- **WHAT THE EXERCISE ASKS**
For the entries that follow, restate word for word the line containing "(s.phase = .idle", the line containing "logs 2, 5, 6, 7). -/", and every line that lies between them.

[Dataset entries]
/-- R13: the latch is written only when a command is accepted; the one other change is the engine's reset,
where the model picks a value (logs 5, 17). -/
def Obligations.LatchIsWrittenOnlyAtAcceptance : Prop :=
  ∀ s t : State, step s = .next t →
    t.cmd = s.cmd ∨
    (∃ w rest i, s.phase = .idle ∧ s.host = .command w :: rest ∧ decodeWord s.cfg.format w = .ok i ∧
      t.cmd = i.latchOf) ∨
    (∃ rest, s.phase = .idle ∧ s.host = .reset :: rest ∧ t.cmd = Latch.reset)

/-- R12, R3: no step, whether of the engine or of the host, changes the ROM or the build. -/
def Obligations.RomAndBuildNeverChange : Prop :=
  ∀ s t : State, step s = .next t → t.cfg.matrix = s.cfg.matrix ∧ t.cfg.format = s.cfg.format ∧
    t.cfg.bwMono = s.cfg.bwMono

/-- R135, every row with its condition: the only changes of phase. A whole command takes an idle engine back to
idle, or to `REQ` where its request has no answer yet (logs 1, 11). -/
def Obligations.PhaseChangesAreThoseOfTheTable : Prop :=
  ∀ s t : State, step s = .next t →
    (s.phase = .idle → (t.phase = .idle ∨ t.phase = .req) ∧
      (t.phase = .req ↔ s.answers = [] ∧ ∃ w rest i, s.host = .command w :: rest ∧
        decodeWord s.cfg.format w = .ok i)) ∧
    (s.phase = .req → s.answers = [] → t.phase = .req) ∧
    (∀ rest, s.phase = .req → s.answers = .deny :: rest → t.phase = .idle) ∧
    (∀ g rest, s.phase = .req → s.answers = .grant g :: rest →
      ((∃ x y, InRect s.cmd.rect g.geo x y) → t.phase = .scan) ∧
      ((∀ x y, ¬ InRect s.cmd.rect g.geo x y) → t.phase = .rel)) ∧
    (s.phase = .scan → Inv s →
      ((∃ x y, InRect s.cmd.rect s.geo x y ∧ ScanBefore (s.cx, s.cy) (x, y)) → t.phase = .scan) ∧
      ((∀ x y, InRect s.cmd.rect s.geo x y → ¬ ScanBefore (s.cx, s.cy) (x, y)) → t.phase = .rel)) ∧
    (s.phase = .rel → t.phase = .idle)

/-- The machine's invariant holds at reset (the reset values the spec does not give: logs 2, 5, 6, 7). -/
def Obligations.ResetMeetsTheInvariant : Prop := Inv State.reset ∧ TraceInv State.reset

/-- R14, R15, R16, R71: every step keeps the machine's invariant, in which a due pixel lies in the rows of R102
and the columns of R103. The canonical form of the memory is the
model's own (log 7). -/
def Obligations.StepKeepsTheInvariant : Prop :=
  ∀ s t : State, Inv s → step s = .next t → Inv t

/-- R141, R142: every step keeps the balance of grants and releases and of words and completions, on the
events the model records (log 14). -/
def Obligations.StepKeepsReleasesAndCompletionsMatched : Prop :=
  ∀ s t : State, Inv s → TraceInv s → step s = .next t → TraceInv t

- **TASK SOLUTION**
    (s.phase = .idle → (t.phase = .idle ∨ t.phase = .req) ∧
      (t.phase = .req ↔ s.answers = [] ∧ ∃ w rest i, s.host = .command w :: rest ∧
        decodeWord s.cfg.format w = .ok i)) ∧
    (s.phase = .req → s.answers = [] → t.phase = .req) ∧
    (∀ rest, s.phase = .req → s.answers = .deny :: rest → t.phase = .idle) ∧
    (∀ g rest, s.phase = .req → s.answers = .grant g :: rest →
      ((∃ x y, InRect s.cmd.rect g.geo x y) → t.phase = .scan) ∧
      ((∀ x y, ¬ InRect s.cmd.rect g.geo x y) → t.phase = .rel)) ∧
    (s.phase = .scan → Inv s →
      ((∃ x y, InRect s.cmd.rect s.geo x y ∧ ScanBefore (s.cx, s.cy) (x, y)) → t.phase = .scan) ∧
      ((∀ x y, InRect s.cmd.rect s.geo x y → ¬ ScanBefore (s.cx, s.cy) (x, y)) → t.phase = .rel)) ∧
    (s.phase = .rel → t.phase = .idle)

/-- The machine's invariant holds at reset (the reset values the spec does not give: logs 2, 5, 6, 7). -/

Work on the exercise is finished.